[[ Extracted data, beginning ]]
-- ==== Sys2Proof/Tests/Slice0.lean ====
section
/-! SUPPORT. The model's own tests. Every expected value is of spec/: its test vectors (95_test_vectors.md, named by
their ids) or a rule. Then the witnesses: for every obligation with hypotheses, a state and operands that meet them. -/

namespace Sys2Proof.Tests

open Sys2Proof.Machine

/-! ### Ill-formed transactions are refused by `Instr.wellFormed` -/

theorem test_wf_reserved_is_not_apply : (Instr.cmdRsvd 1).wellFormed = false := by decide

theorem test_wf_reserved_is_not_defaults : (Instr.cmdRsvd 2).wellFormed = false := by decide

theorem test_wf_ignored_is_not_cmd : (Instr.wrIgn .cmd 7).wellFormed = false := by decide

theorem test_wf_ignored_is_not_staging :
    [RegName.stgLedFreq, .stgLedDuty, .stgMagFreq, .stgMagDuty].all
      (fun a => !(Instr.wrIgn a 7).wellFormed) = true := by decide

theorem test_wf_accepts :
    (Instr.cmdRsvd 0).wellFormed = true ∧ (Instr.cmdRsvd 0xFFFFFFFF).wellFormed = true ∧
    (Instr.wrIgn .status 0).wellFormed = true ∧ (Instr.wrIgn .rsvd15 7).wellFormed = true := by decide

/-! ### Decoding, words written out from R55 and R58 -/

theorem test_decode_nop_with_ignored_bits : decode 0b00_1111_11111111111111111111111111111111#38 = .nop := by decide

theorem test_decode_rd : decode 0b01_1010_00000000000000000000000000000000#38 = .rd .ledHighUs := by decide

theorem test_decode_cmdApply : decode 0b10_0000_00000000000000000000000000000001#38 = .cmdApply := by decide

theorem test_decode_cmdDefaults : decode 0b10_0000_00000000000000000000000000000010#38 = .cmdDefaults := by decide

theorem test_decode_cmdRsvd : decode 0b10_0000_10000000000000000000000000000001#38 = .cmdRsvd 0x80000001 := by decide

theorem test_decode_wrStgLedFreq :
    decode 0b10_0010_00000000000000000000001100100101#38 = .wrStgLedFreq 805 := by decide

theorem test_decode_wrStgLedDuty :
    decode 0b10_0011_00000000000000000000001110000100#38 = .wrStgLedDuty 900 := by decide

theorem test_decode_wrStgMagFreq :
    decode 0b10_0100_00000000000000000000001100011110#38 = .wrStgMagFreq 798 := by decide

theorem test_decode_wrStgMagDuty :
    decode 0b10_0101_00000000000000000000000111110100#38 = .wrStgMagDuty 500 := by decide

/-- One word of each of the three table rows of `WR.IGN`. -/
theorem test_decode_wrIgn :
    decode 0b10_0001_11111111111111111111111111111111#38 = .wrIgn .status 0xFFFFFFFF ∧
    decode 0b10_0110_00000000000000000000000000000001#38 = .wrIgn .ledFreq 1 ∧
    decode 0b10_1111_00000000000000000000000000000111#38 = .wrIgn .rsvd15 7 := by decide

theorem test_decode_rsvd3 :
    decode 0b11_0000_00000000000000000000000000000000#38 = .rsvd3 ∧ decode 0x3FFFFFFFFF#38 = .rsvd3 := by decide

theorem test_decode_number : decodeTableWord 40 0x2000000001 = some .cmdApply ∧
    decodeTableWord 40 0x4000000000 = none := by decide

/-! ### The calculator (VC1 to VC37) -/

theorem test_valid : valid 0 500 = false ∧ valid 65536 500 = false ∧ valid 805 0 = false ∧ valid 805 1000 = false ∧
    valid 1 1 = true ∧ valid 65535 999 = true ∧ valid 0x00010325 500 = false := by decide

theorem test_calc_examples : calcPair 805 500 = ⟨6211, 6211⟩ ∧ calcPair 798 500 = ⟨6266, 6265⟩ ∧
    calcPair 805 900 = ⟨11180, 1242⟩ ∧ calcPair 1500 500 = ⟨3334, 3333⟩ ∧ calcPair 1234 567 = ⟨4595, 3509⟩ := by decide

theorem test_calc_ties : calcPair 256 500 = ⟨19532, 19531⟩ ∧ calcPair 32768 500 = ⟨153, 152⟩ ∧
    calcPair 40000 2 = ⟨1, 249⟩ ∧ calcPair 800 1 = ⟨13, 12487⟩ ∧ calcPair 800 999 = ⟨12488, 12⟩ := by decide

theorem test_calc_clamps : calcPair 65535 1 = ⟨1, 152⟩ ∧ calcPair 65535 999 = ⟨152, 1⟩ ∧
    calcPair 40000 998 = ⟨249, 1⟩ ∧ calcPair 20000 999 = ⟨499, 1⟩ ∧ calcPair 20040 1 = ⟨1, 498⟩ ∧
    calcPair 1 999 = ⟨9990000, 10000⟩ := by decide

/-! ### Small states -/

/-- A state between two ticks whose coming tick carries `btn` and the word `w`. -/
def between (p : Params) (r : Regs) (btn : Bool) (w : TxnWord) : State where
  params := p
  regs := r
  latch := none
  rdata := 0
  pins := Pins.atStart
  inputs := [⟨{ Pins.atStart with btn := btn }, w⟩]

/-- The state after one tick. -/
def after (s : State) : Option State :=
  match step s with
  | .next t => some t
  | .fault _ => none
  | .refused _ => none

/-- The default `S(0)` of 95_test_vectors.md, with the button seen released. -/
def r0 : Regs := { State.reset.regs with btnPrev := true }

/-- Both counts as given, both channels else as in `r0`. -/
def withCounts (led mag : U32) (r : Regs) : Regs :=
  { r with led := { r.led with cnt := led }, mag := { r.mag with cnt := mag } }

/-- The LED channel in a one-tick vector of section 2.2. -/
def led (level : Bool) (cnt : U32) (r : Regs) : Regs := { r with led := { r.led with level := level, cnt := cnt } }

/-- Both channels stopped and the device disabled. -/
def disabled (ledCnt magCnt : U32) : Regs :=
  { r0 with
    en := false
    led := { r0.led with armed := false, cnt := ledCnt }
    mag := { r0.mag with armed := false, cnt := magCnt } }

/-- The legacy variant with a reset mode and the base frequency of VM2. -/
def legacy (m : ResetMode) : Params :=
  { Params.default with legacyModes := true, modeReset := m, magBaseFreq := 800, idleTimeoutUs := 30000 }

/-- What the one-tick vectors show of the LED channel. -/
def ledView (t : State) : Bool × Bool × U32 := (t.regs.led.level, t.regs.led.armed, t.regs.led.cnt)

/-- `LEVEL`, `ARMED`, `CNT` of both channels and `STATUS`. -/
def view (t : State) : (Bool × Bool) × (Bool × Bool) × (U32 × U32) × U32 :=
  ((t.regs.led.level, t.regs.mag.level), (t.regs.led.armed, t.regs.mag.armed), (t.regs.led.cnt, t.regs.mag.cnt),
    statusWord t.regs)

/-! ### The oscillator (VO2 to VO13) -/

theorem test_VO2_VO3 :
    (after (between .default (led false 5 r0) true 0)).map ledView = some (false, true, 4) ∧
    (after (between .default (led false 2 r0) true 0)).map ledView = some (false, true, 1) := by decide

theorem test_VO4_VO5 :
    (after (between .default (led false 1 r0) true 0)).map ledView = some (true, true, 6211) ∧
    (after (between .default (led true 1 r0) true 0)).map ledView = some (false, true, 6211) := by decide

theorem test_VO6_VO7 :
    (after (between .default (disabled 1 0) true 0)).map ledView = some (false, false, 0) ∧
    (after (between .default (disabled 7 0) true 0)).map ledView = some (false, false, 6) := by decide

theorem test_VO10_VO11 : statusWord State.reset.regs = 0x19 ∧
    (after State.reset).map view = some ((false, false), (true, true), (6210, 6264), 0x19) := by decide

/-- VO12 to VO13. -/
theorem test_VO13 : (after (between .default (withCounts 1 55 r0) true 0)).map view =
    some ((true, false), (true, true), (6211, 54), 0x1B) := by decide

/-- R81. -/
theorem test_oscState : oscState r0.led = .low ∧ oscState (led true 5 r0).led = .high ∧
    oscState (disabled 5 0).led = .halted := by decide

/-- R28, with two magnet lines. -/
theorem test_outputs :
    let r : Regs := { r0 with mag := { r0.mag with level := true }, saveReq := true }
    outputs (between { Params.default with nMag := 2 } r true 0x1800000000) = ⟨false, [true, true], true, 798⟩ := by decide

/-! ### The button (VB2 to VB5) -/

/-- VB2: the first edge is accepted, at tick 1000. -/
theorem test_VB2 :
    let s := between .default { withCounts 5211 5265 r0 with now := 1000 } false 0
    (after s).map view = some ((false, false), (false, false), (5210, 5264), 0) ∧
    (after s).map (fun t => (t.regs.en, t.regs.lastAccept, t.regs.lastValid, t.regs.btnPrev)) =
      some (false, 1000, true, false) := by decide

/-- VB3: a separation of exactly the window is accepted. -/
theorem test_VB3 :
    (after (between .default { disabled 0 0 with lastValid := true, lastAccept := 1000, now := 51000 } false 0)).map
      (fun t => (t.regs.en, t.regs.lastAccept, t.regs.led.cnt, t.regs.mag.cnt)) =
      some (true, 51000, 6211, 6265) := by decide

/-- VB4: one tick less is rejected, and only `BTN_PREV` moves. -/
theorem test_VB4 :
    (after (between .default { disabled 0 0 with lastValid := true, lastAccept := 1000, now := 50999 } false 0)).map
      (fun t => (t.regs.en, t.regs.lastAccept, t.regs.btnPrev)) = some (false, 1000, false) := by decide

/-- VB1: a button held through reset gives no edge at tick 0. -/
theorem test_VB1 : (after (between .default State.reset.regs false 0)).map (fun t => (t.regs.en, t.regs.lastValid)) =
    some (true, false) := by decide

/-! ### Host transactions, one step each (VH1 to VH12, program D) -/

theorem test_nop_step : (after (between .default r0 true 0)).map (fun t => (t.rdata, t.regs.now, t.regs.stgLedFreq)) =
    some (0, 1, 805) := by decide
[[ Extracted data, end ]]
Work to complete:
Only one part of the material above is to be transcribed, namely the lines starting with the line that has "params := p" and going on through the line that has "t => some t", exactly as they stand.

Solution to this task:
  params := p
  regs := r
  latch := none
  rdata := 0
  pins := Pins.atStart
  inputs := [⟨{ Pins.atStart with btn := btn }, w⟩]

/-- The state after one tick. -/
def after (s : State) : Option State :=
  match step s with
  | .next t => some t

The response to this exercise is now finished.